**Your instructions**
Which of the lines below mention the word "bufLen"? Pull each one out.

**Entries supplied**
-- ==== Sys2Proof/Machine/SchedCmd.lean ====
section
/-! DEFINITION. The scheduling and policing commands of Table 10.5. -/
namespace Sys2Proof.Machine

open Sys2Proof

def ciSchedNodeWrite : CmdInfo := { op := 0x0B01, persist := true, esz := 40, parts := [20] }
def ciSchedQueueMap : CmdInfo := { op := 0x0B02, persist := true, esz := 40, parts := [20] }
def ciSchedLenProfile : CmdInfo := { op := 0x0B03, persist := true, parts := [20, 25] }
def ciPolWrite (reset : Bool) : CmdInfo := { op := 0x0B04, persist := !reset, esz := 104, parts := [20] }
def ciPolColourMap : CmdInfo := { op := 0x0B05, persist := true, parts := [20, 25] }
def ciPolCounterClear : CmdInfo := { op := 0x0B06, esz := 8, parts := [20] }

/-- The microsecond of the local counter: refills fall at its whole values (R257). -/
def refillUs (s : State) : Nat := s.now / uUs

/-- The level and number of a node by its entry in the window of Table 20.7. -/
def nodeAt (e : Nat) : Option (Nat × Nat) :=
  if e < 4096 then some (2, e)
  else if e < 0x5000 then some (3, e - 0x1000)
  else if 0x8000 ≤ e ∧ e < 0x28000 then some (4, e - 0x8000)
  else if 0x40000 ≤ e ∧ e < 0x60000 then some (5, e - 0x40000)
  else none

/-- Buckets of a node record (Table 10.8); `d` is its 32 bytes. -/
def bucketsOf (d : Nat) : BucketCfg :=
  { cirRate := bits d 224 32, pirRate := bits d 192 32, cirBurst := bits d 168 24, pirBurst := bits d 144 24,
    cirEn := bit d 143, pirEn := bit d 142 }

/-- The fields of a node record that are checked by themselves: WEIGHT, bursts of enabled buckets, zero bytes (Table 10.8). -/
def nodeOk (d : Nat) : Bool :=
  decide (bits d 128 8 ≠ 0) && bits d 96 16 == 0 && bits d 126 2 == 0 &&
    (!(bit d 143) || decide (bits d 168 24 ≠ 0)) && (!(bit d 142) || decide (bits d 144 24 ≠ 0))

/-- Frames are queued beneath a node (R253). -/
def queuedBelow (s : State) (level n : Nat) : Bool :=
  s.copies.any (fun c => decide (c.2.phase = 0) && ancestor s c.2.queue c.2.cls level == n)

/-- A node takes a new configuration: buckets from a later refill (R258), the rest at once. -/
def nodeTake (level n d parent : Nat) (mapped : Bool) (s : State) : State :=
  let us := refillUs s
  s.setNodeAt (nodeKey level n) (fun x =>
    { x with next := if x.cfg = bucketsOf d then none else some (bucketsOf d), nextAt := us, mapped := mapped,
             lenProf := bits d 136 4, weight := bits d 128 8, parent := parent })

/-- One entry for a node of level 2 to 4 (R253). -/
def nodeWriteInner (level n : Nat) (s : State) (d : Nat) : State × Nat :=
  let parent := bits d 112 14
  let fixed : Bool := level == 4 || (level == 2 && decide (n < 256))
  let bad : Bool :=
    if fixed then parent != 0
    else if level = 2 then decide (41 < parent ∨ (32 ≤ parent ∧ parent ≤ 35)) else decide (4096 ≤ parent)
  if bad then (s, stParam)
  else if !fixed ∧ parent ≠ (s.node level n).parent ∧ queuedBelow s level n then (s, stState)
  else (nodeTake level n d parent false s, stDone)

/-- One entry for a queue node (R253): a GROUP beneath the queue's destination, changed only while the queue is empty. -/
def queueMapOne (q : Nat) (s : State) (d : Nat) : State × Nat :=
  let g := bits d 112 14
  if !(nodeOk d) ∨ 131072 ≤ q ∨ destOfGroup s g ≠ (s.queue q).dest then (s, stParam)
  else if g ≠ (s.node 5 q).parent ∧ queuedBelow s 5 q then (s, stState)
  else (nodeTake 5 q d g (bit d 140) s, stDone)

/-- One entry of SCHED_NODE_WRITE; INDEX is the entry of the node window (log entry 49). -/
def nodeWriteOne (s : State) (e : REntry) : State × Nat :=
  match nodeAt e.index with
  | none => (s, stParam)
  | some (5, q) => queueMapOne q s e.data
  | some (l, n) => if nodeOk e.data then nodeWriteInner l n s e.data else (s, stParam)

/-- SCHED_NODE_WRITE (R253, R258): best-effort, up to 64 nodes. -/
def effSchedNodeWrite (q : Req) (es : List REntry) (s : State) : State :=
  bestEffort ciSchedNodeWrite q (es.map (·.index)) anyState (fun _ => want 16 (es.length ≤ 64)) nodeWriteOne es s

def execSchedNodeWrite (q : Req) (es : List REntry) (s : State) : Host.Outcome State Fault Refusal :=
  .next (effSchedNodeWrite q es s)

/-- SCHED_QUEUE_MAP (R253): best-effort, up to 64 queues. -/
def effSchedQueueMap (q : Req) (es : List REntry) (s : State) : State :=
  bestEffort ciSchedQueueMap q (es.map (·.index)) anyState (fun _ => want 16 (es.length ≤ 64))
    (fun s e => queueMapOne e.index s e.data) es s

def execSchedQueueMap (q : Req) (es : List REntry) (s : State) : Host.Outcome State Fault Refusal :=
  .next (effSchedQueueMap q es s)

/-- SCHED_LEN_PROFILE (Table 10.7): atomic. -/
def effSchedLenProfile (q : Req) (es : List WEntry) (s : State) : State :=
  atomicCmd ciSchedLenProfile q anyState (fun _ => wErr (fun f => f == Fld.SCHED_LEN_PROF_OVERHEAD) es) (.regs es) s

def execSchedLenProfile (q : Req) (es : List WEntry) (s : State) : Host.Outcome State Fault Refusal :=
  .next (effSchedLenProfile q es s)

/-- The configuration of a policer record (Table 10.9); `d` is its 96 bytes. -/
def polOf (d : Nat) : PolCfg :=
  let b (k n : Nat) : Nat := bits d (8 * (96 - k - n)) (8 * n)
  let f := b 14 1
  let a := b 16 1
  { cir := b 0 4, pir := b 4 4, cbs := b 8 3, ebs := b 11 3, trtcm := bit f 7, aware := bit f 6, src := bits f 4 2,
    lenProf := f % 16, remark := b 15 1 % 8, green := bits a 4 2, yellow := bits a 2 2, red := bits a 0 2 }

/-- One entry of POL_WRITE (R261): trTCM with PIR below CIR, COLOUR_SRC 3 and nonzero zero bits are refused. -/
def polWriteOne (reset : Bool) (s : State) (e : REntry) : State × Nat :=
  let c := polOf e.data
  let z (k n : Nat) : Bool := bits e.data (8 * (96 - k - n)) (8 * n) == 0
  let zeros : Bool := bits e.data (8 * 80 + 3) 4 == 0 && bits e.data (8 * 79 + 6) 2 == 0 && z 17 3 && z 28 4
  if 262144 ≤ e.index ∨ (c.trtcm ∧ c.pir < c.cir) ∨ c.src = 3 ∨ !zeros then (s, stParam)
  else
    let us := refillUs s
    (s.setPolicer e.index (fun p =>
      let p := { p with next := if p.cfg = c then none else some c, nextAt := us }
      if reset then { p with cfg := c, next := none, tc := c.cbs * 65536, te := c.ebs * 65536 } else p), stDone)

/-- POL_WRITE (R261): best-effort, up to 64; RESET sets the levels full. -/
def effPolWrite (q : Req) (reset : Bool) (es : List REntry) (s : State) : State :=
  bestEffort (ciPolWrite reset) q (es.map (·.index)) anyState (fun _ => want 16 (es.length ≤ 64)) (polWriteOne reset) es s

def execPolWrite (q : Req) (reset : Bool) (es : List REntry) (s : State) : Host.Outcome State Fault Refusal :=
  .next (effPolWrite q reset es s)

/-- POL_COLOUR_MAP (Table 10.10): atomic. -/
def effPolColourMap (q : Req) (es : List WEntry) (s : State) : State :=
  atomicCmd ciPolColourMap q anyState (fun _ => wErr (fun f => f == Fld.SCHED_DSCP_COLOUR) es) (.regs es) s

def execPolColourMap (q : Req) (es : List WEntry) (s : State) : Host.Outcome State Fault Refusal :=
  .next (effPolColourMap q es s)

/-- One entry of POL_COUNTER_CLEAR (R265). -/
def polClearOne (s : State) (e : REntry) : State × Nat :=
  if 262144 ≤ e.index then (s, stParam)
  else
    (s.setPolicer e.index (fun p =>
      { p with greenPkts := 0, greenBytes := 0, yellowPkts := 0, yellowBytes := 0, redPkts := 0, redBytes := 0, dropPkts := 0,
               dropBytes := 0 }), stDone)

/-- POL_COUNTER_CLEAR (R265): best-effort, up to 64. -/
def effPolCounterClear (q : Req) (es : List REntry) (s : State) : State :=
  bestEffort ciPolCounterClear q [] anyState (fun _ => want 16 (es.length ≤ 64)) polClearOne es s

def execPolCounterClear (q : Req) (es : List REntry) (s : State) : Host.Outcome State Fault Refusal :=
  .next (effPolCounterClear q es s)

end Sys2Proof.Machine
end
--
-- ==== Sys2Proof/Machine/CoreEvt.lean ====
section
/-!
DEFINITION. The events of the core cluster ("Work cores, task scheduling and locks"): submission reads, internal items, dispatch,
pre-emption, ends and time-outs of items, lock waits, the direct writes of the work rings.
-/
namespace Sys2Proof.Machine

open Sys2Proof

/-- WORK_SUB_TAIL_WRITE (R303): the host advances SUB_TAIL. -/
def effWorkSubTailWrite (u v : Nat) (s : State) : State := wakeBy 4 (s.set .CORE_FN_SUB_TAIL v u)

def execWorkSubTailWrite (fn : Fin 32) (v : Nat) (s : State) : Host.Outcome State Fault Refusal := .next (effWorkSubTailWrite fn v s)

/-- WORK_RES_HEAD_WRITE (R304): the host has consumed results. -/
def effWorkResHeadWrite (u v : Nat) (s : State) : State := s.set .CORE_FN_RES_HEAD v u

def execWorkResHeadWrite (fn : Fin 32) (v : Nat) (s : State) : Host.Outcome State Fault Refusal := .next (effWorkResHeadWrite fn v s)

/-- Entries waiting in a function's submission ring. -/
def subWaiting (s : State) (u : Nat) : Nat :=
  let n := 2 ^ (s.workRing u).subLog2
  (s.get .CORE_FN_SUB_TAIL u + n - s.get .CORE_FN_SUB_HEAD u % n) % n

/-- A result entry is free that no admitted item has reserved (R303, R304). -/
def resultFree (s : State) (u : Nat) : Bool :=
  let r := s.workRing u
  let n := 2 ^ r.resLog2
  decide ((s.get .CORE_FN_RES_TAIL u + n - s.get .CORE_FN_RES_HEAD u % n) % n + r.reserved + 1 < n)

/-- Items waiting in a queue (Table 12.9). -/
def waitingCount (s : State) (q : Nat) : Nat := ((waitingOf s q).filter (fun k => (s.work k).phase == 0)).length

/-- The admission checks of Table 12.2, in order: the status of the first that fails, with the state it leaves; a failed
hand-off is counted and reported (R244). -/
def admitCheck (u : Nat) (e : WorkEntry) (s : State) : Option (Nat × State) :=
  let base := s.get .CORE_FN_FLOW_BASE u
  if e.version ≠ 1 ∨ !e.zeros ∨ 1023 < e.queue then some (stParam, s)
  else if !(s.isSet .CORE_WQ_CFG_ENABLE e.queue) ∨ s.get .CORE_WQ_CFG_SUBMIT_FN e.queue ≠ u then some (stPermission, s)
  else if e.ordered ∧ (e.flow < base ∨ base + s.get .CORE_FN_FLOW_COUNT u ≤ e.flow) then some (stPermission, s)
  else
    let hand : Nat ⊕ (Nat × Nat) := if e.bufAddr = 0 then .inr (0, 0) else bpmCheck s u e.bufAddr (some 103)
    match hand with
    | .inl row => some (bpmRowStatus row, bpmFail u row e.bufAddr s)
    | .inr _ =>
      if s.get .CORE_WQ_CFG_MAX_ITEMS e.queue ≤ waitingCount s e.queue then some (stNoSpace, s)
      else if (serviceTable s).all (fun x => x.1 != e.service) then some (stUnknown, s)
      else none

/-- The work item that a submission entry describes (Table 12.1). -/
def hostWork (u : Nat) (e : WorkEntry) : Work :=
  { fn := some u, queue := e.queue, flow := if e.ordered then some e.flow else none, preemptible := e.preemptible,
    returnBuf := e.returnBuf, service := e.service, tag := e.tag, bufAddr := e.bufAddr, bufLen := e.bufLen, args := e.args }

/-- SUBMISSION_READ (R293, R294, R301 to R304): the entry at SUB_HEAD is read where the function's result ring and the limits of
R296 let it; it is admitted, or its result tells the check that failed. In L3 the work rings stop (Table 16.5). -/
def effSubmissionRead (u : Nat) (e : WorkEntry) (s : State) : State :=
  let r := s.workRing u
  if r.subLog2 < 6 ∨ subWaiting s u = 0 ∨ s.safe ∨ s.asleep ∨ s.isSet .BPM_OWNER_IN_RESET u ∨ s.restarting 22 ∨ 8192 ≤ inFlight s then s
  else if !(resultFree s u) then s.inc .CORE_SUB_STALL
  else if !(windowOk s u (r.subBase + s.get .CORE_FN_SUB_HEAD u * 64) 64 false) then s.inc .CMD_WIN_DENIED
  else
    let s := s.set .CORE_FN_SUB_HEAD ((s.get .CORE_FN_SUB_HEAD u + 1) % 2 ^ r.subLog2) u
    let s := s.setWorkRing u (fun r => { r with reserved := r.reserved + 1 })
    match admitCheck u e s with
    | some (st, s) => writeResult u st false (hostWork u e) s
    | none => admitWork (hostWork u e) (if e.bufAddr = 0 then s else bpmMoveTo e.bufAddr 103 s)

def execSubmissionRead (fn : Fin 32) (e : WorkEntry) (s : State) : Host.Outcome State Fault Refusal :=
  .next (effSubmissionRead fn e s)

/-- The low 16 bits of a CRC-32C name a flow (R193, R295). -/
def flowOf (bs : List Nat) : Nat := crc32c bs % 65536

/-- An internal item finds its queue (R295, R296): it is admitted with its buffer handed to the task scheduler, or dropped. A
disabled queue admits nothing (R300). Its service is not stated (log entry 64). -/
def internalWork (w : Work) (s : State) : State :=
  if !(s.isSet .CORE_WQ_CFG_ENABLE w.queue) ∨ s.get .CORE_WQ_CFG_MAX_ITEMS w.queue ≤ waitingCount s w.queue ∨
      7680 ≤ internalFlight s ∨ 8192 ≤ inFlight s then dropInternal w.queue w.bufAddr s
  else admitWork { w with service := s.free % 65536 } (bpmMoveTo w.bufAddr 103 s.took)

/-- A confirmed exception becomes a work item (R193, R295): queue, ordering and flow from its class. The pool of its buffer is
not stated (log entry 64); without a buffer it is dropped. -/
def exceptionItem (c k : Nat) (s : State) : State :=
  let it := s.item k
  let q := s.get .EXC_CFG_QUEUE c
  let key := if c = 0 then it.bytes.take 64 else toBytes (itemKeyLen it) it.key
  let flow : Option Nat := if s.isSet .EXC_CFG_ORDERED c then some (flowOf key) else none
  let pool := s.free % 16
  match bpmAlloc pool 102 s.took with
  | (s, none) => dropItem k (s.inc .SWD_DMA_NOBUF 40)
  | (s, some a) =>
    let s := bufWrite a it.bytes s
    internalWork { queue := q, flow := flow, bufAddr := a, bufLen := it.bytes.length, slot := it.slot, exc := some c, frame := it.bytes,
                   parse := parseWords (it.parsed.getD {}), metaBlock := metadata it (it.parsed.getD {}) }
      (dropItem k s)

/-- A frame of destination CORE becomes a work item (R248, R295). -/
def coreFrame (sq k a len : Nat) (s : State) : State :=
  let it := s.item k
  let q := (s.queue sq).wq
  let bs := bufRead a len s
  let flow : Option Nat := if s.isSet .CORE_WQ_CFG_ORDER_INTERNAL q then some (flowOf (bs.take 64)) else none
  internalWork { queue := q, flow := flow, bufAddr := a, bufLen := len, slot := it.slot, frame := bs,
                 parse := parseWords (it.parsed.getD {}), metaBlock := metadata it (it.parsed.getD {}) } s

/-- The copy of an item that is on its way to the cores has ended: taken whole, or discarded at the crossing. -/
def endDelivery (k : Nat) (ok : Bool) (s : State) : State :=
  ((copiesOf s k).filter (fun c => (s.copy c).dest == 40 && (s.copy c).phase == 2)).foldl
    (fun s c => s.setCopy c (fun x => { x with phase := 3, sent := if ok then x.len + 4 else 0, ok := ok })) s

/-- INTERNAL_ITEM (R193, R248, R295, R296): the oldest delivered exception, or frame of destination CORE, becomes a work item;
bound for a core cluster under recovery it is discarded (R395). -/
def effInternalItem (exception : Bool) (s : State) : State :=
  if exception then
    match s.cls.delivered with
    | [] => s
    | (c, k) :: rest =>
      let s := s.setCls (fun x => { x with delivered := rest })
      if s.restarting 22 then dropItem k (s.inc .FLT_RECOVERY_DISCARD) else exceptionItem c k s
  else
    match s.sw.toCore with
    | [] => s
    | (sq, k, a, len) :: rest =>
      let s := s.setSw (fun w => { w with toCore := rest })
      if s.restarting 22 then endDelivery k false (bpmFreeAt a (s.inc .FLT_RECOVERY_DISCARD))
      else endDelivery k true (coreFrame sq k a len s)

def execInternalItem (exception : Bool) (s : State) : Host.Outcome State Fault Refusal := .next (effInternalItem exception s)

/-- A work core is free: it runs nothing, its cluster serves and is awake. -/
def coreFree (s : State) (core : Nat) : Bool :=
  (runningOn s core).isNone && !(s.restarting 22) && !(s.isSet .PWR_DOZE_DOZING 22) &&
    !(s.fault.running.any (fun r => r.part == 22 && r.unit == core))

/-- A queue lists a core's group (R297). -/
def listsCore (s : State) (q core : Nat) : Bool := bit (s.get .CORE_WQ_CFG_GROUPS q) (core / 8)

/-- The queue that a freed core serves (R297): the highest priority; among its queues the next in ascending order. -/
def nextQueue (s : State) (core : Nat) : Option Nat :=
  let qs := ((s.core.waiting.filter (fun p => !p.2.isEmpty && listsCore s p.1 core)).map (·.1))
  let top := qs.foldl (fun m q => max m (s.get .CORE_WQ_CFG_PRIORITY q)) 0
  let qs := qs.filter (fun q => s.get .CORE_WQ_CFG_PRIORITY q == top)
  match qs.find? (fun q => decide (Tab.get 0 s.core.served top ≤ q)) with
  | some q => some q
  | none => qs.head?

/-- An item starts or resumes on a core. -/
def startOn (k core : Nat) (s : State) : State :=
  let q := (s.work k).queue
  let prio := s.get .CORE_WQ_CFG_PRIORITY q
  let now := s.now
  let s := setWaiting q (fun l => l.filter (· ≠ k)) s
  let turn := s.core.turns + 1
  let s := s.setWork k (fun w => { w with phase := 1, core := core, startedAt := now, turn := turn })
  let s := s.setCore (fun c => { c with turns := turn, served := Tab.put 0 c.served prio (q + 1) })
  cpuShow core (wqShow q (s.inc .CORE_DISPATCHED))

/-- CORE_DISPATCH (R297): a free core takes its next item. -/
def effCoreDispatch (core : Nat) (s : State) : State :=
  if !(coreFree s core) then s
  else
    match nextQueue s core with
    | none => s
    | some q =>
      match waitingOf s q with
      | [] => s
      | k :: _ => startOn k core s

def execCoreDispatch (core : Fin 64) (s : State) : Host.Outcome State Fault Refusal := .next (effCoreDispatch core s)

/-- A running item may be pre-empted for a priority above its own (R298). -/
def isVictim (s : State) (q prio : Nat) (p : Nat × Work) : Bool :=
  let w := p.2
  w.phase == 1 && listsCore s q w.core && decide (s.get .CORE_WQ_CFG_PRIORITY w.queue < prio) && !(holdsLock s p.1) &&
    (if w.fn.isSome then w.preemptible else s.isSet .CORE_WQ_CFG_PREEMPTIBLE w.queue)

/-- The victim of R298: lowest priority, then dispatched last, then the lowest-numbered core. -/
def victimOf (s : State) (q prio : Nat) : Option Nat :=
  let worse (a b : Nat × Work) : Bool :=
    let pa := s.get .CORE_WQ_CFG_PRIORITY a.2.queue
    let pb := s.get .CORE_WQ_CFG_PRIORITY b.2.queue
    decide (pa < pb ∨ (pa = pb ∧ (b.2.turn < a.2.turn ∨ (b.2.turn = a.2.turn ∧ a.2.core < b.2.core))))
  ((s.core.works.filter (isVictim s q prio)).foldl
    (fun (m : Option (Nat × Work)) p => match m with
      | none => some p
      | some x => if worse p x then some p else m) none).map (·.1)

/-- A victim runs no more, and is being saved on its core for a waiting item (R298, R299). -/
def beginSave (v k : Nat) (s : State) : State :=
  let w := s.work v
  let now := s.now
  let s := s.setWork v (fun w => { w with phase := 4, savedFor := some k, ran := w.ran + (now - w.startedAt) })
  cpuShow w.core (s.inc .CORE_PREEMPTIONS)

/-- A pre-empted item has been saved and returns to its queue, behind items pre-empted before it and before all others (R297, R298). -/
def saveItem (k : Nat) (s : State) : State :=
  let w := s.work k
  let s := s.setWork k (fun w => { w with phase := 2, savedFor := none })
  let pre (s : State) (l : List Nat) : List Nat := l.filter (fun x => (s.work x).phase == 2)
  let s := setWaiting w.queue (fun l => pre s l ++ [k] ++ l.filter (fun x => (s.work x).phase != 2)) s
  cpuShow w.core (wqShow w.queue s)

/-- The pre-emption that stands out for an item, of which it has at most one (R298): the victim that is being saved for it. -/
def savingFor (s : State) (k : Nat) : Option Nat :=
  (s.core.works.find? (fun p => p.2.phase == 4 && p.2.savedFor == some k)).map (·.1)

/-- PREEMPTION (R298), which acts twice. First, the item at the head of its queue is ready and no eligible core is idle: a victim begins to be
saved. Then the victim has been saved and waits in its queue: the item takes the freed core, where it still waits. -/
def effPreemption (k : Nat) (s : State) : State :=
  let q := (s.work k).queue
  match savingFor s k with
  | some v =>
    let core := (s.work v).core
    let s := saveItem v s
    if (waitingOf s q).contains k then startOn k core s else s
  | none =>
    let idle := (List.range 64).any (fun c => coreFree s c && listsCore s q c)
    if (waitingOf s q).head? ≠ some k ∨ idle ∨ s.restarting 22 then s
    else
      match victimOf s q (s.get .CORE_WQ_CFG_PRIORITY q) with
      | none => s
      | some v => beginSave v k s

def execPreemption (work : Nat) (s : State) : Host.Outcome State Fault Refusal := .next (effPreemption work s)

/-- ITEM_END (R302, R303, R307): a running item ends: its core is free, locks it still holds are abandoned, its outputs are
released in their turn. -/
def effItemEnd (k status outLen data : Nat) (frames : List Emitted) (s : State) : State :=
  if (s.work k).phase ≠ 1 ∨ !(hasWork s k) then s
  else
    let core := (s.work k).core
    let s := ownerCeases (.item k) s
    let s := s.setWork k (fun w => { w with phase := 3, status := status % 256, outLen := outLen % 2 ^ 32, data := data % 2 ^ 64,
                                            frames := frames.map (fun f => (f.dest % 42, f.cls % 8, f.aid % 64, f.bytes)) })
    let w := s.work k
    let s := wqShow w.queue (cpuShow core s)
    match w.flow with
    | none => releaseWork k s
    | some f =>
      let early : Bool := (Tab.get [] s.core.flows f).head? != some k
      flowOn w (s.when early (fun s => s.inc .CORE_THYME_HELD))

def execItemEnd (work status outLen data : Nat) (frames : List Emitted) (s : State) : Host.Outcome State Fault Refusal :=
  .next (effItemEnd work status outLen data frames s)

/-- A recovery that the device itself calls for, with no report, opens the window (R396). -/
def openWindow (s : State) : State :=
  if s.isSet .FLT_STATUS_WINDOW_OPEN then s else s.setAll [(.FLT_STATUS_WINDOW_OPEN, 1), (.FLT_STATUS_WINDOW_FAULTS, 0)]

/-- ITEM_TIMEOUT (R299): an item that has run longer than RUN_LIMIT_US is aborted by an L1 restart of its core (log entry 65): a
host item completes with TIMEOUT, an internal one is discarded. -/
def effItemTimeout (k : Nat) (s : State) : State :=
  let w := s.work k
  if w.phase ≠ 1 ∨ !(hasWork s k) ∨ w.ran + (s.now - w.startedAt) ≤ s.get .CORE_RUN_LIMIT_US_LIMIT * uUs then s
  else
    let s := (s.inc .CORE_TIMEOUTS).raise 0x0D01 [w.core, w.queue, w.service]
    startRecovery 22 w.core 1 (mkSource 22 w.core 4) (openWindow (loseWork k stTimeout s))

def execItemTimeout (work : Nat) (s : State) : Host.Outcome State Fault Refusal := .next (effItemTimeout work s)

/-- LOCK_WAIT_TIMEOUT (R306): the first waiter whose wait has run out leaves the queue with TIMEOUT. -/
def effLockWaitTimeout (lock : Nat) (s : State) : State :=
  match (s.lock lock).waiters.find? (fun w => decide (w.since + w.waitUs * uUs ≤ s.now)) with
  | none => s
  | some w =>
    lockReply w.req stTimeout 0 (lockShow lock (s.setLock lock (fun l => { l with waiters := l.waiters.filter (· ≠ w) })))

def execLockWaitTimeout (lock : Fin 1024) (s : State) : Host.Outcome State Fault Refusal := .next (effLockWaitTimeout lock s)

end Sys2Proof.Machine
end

**Response area**
    returnBuf := e.returnBuf, service := e.service, tag := e.tag, bufAddr := e.bufAddr, bufLen := e.bufLen, args := e.args }
    internalWork { queue := q, flow := flow, bufAddr := a, bufLen := it.bytes.length, slot := it.slot, exc := some c, frame := it.bytes,
  internalWork { queue := q, flow := flow, bufAddr := a, bufLen := len, slot := it.slot, frame := bs,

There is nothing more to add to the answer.